Congress Passes Foreign Extortion Prevention Act, Targeting “Demand Side” of Foreign Bribery

by Kara Brockmeyer, Andrew M. Levine, David A. O’Neil, Winston M. Paes, Jane Shvets, Bruce E. Yannett, Douglas S. Zolkind, and Erich O. Grosz

Top left to right: Kara Brockmeyer, Andrew M. Levine, David A. O’Neil, and Winston M. Paes
Bottom left to right: Jane Shvets, Bruce E. Yannett, Douglas S. Zolkind, and Erich O. Grosz (Photos courtesy of Debevoise & Plimpton LLP)

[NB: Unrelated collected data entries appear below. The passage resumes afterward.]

/-- Requests that the berth's state, or a check of their rule, does not accept are answered with the status of the rule
and change nothing. A line blocks ACK_TRIP when it is enabled, sensed LEVEL and ACTIVE; SERVICE needs the berth's breaker,
plug station and ship PMS, and its section's synchroniser, feeder monitor and local panel, in the EQUIPMENT MAP. -/
def Obligations.UnacceptedRequestsChangeNothing : Prop :=
  (∀ (b : BerthId) (s : State),
    let x := s.secOf b
    let blocks (l : LineRec) : Prop := l.enable = .enabled ∧ l.sense = .level ∧ l.level = .active
    let entry (c : EquipClass) (o : EquipEntry → Prop) : Prop :=
      ∃ (n : Fin 64) (e : EquipEntry), s.equipment[n] = some e ∧ e.cls = c ∧ o e
    ((s.line b).blocks = true ↔ blocks (s.line b).estop ∨ blocks (s.line b).pilot ∨ blocks (s.line b).strain) ∧
    (s.mapped b = true ↔
      entry .shoreBreaker (·.berth = some b) ∧ entry .plugStation (·.berth = some b) ∧ entry .shipPms (·.berth = some b) ∧
        entry .synchroniser (·.sec = some x) ∧ entry .feederMonitor (·.sec = some x) ∧
        entry .localPanel (·.sec = some x))) ∧
  ∀ (p : Port) (f : Frame) (b : BerthId) (s : State), s.settled →
    let st := (s.berth b).state
    let answered (c : Instr) (a : Status) : Prop := exec c s = .next (reply p f a (dropHead p s))
    (ShipAsks s p f b 0x33#8 → st ≠ .queued → st ≠ .admitted → answered (.withdraw p) .badState) ∧
    (ShipAsks s p f b 0x32#8 → st ≠ .onShore → answered (.releaseWanted p) .badState) ∧
    (RoomAsks s p f 0x44#8 (berthPayload b) → st ≠ .queued → st ≠ .admitted → st ≠ .onShore →
      answered (.release p) .badState) ∧
    (∀ c, (c = .releaseWanted p ∧ ShipAsks s p f b 0x32#8) ∨ (c = .release p ∧ RoomAsks s p f 0x44#8 (berthPayload b)) →
      st = .onShore →
        ((s.berth b).terms = none → answered c .noProfile) ∧
        (∀ m, (s.berth b).terms = some m → s.request b = some .openOp → answered c .badState) ∧
        (∀ m, (s.berth b).terms = some m → m.method = .live →
          (∀ r, (s.berth b).obs.shipState = some r → r.gensRunning = false) → answered c .badState)) ∧
    (RoomAsks s p f 0x41#8 (berthPayload b) → st ≠ .outOfService ∨ s.mapped b = false →
      answered (.service p) .badState) ∧
    (RoomAsks s p f 0x42#8 (berthPayload b) →
      (st = .outOfService → answered (.outOfService p) .badState) ∧
      (st.holdsCapacity = true → answered (.outOfService p) .busy) ∧
      (st = .tripped → s.position b ≠ some .opened → answered (.outOfService p) .badState)) ∧
    (RoomAsks s p f 0x45#8 (berthPayload b) →
      (st ≠ .tripped → answered (.ackTrip p) .badState) ∧
      (st = .tripped → (s.line b).blocks = true → answered (.ackTrip p) .lineActive) ∧
      (st = .tripped → (s.line b).blocks = false → s.position b ≠ some .opened → answered (.ackTrip p) .badState))

/-- SERVICE with the EQUIPMENT MAP complete takes a berth whose breaker is not closed into VACANT, or, with its plug
latched, into PLUGGED with its vessel unknown and proving started. A berth whose breaker is closed it adopts into ON_SHORE:
with the vessel and profile reported, a grant of the reported load up to 250, or else of the profile's demand, past any
limit, a SECTION_OVER notice where the granted sum passes the limit, a bay that reports RUNNING for it, and an ADOPTED
notice. That the ramp channel's shore load seen is cleared with the rest is the model's reading (log entry 29). -/
def Obligations.ServiceTakesTheBerthIn : Prop :=
  ∀ (p : Port) (f : Frame) (b : BerthId) (s : State),
    RoomAsks s p f 0x41#8 (berthPayload b) → s.settled → (s.berth b).state = .outOfService → s.mapped b = true →
    let entered (st : BerthState) (t : State) : State := t
      |> updBerth b (fun r => { r with state := st })
      |> reevaluate b
      |> updBerth b (fun r => { r with inFlight := none })
    (s.position b ≠ some .closed → (s.line b).latch.level = .inactive → exec (.service p) s = .next (s
      |> dropHead p
      |> updBerth b (fun r => { r with vessel := none, profile := none, cable := none })
      |> entered .vacant
      |> reply p f .accepted)) ∧
    (s.position b ≠ some .closed → (s.line b).latch.level = .active → exec (.service p) s = .next (s
      |> dropHead p
      |> updBerth b (fun r => { r with vessel := none })
      |> entered .plugged
      |> startProving b
      |> runPasses
      |> reply p f .accepted)) ∧
    (s.position b = some .closed →
      let o := (s.berth b).obs
      let x := s.secOf b
      let index := o.vesselId.bind s.profileIndexOf
      let profile := index.bind fun n => s.profiles[n]
      let grant := min 250 (match o.shipState, profile with
        | some r, _ => r.shoreLoad
        | none, some q => q.demand
        | none, none => 0)
      let sum := (s.sec x).granted + grant
      let overLimit (t : State) : State :=
        if (s.sec x).limit < sum ∧ (s.sec x).overFlag = false then
          t |> updSec x (fun r => { r with overFlag := true })
            |> noticeSection x .sectionOver ([sectionByte (some x), byte (s.sec x).limit] ++ bytes2 sum)
        else t
      let take (k : BayId) : State → State := updBay k fun r => { r with state := .granted, berth := some b }
      let runs (k : BayId) : Prop := (s.bay k).state = .free ∧
        ∃ r, (s.bay k).report = some r ∧ r.run = .running ∧ berthOf r.berth = some b
      let adopts (k : Option BayId) (taken : State → State) : Prop := exec (.service p) s = .next (s
        |> dropHead p
        |> updBerth b (fun r => { r with vessel := o.vesselId, profile := index, cable := none, grant := grant })
        |> updSec x (fun r => { r with granted := sum })
        |> overLimit
        |> taken
        |> updBerth b (fun r => { r with
            bay := k
            adopted := true
            holdGranted := false
            ramp := ⟨.inward, 0, 0, 0, .single, .single, false, 0, false, true, false, none, false, none, none⟩
            terms := profile.map fun q => ⟨q.frequency, q.method, q.rampMode, q.step⟩ })
        |> noticeBerth b .adopted [byte grant, bayByte k]
        |> entered .onShore
        |> reply p f .accepted)
      (runs .bay1 → adopts (some .bay1) (take .bay1)) ∧
      (¬runs .bay1 → runs .bay2 → adopts (some .bay2) (take .bay2)) ∧
      (¬runs .bay1 → ¬runs .bay2 → adopts (s.berth b).bay (fun t => t)))

/-- OUT_OF_SERVICE of a berth that holds no capacity, in TRIPPED only with its breaker reported OPEN: it leaves its queue
and its cable record, its held frames are refused, and its record returns to its power-on values but for the nightly
counts, the tally, the last night, the observed values and its section. -/
def Obligations.OutOfServiceResetsTheBerth : Prop :=
  ∀ (p : Port) (f : Frame) (b : BerthId) (s : State),
    RoomAsks s p f 0x42#8 (berthPayload b) → s.settled →
    (s.berth b).state = .vacant ∨ (s.berth b).state = .plugged ∨ (s.berth b).state = .proved ∨
      (s.berth b).state = .queued ∨ ((s.berth b).state = .tripped ∧ s.position b = some .opened) →
    exec (.outOfService p) s = .next (s
      |> dropHead p
      |> leaveQueue b
      |> unlinkCable b
      |> refuseHeld .berthTripped b
      |> updBerth b (fun r => { Berth.initial r.sec with
          noticeCount := r.noticeCount, noticeLimited := r.noticeLimited, tally := r.tally, lastNight := r.lastNight,
          obs := r.obs })
      |> reply p f .accepted)

/-- ACK_TRIP of a berth with no blocking line and its breaker reported OPEN clears the cause and the BREAKER_FAIL flag,
abandons a trip OPEN, and takes the berth to PLUGGED, to be proved afresh, or to VACANT; a TRIP_CLEARED notice is made. That
the cable record's link is cleared in both cases is the model's reading of R43 (log entry 27), and that the notice names
PLUGGED even where proving fails at once is its choice (log entry 31). -/
def Obligations.AcknowledgedTripIsCleared : Prop :=
  ∀ (p : Port) (f : Frame) (b : BerthId) (s : State),
    RoomAsks s p f 0x45#8 (berthPayload b) → (s.berth b).state = .tripped → (s.line b).blocks = false →
    s.position b = some .opened →
    let cause := codeOrZero tripCauses (s.berth b).tripCause
    let cleared := s
      |> dropHead p
      |> updBerth b (fun r => { r with tripCause := none, breakerFail := false, inFlight := none })
      |> unlinkCable b
    let entered (st : BerthState) (t : State) : State := t
      |> updBerth b (fun r => { r with state := st })
      |> reevaluate b
      |> updBerth b (fun r => { r with inFlight := none })
    ((s.line b).latch.level = .active → exec (.ackTrip p) s = .next (cleared
      |> updBerth b (fun r => { r with profile := none, cable := none, provingPassed := false })
      |> entered .plugged
      |> startProving b
      |> noticeBerth b .tripCleared [cause, 3#8]
      |> runPasses
      |> reply p f .accepted)) ∧
    ((s.line b).latch.level = .inactive → exec (.ackTrip p) s = .next (cleared
      |> updBerth b (fun r => { r with vessel := none, profile := none, cable := none })
      |> entered .vacant
      |> noticeBerth b .tripCleared [cause, 2#8]
      |> runPasses
      |> reply p f .accepted))

/-! ## Clock, notices, power-on and RESTART -/

/-- A tick advances the time of day, takes one second from every running timer and, where it reaches the boundary
second, makes the night boundary due. That a timer stays at 0 until its expiry is taken, and that the boundary is a
command of its own, are the model's choices (log entries 4 and 5). -/
def Obligations.TickAdvancesTheClockAndTheTimers : Prop :=
  ∀ s : State,
    let time := if s.clock.time < 86399 then s.clock.time + 1 else 0
    let second (t : Timer) : Timer := t.map (· - 1)
    exec .clockTick s = .next { s with
      clock := { s.clock with
        time := time
        boundaryDue := s.clock.boundaryDue || decide (time = s.clock.boundaryHour * 3600) }
      berths := s.berths.map fun r => { r with
        inFlight := r.inFlight.map fun i => { i with timer := i.timer - 1 }
        ramp := { r.ramp with pauseTimer := r.ramp.pauseTimer.map fun t => (t.1, t.2 - 1) }
        overdraw := second r.overdraw
        holdQueue := r.holdQueue.map fun h => { h with timer := h.timer - 1 } }
      lines := s.lines.map fun r => { r with strainTimer := second r.strainTimer }
      sectionA := { s.sectionA with
        lock := s.sectionA.lock.map fun l => { l with timer := l.timer - 1 }, spacing := second s.sectionA.spacing }
      sectionB := { s.sectionB with
        lock := s.sectionB.lock.map fun l => { l with timer := l.timer - 1 }, spacing := second s.sectionB.spacing } }

/-- A night boundary that a tick has reached runs its housekeeping once; that it is a command of its own, and that with
none due nothing changes, are the model's choices (log entries 5 and 3). SET_CLOCK to a second of the day sets the time,
and runs the housekeeping before its REPLY when the move crosses the boundary forward; that its notices then carry the new
time is the model's choice (log entry 35). A count above 86399 is answered BAD_VALUE and changes nothing. The housekeeping
makes each berth's last-night record from its tally and the tested cable's record, and a NIGHT_SUMMARY of each active tally,
berths ascending, which joins the NOTICE QUEUE or, past its 32 places, is lost and marks the newest record; it clears the
tallies and the nightly counts, advances the night modulo 65536, clears the cable records' counts and masks, and removes
those without a berth whose age has reached the retention. -/
def Obligations.NightBoundaryRunsTheHousekeeping : Prop :=
  ∀ (p : Port) (f : Frame) (n : Nat) (s : State),
    let ended (u : State) : State :=
      let night := (u.clock.night + 1) % 65536
      let lastNight (a : Tally) : LastNight :=
        let c := a.cable.bind fun v => u.cables.toList.findSome? fun o => o.filter fun c => c.cable = v
        ⟨u.clock.night, a.cable, (c.map (·.tests)).getD 0, (c.map (·.andMask)).getD 0#5, (c.map (·.orMask)).getD 0#5,
          a.estop, a.pilot, a.strain, a.latch, a.trips⟩
      let detail (l : LastNight) : List Byte := (l.cable.map bytes4).getD [0, 0, 0, 0] ++
        [byte l.tests, byte l.andMask.toNat, byte l.orMask.toNat, byte (min 255 (l.estop + l.pilot + l.strain))]
      let summaries : List NoticeRec := [0, 1, 2, 3, 4, 5, 6, 7].filterMap fun b =>
        let a := (u.berth b).tally
        if a.cable ≠ none ∨ 0 < a.estop ∨ 0 < a.pilot ∨ 0 < a.strain ∨ 0 < a.latch then
          some ⟨.nightSummary, some b, some (u.secOf b), u.clock.night, u.clock.time, detail (lastNight a), false⟩
        else none
      let room := 32 - u.notices.length
      let joined := u.notices ++ summaries.take room
      let aged (c : CableRec) : Prop := u.retention ≤ (night + 65536 - c.lastSeen) % 65536
      { u with
        clock := { u.clock with night := night }
        berths := u.berths.map fun r => { r with
          lastNight := some (lastNight r.tally)
          tally := ⟨none, 0, 0, 0, 0, 0⟩
          noticeCount := 0
          noticeLimited := false }
        cables := u.cables.map fun o => o.bind fun c =>
          if c.berth = none ∧ aged c then none
          else some { c with soft := ⟨0, 0, 0, 0, 0⟩, tests := 0, andMask := 0#5, orMask := 0#5 }
        notices :=
          if summaries.length ≤ room then joined
          else joined.dropLast ++ (joined.getLast?.map fun m => { m with lostAfter := true }).toList }
    (s.clock.boundaryDue = true →
      exec .nightBoundary s = .next (ended { s with clock := { s.clock with boundaryDue := false } })) ∧
    (s.clock.boundaryDue = false → exec .nightBoundary s = .next s) ∧
    (n < 16777216 → RoomAsks s p f 0x47#8 (bytes3 n) → s.settled →
      let boundary := s.clock.boundaryHour * 3600
      let crosses := s.clock.time < n ∧ s.clock.time < boundary ∧ boundary ≤ n
      let u := dropHead p s
      let moved := { u with clock := { s.clock with time := n } }
      (86399 < n → exec (.setClock p) s = .next (reply p f .badValue u)) ∧
      (n ≤ 86399 → ¬crosses → exec (.setClock p) s = .next (reply p f .accepted moved)) ∧
      (n ≤ 86399 → crosses → exec (.setClock p) s = .next (reply p f .accepted (ended moved))))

On December 14, 2023, the U.S. Congress approved the Foreign Extortion Prevention Act (“FEPA”), which will make it a federal crime for any foreign government official to demand or receive a bribe from a U.S. citizen, resident or company in exchange for taking or omitting to take official action or conferring any improper business-related advantage.[1] This legislation, which is part of the National Defense Authorization Act and expected to be signed into law by President Biden, substantially expands U.S. enforcement authority with respect to foreign bribery and aligns with the Biden Administration’s elevation of anti-corruption enforcement to a national security priority.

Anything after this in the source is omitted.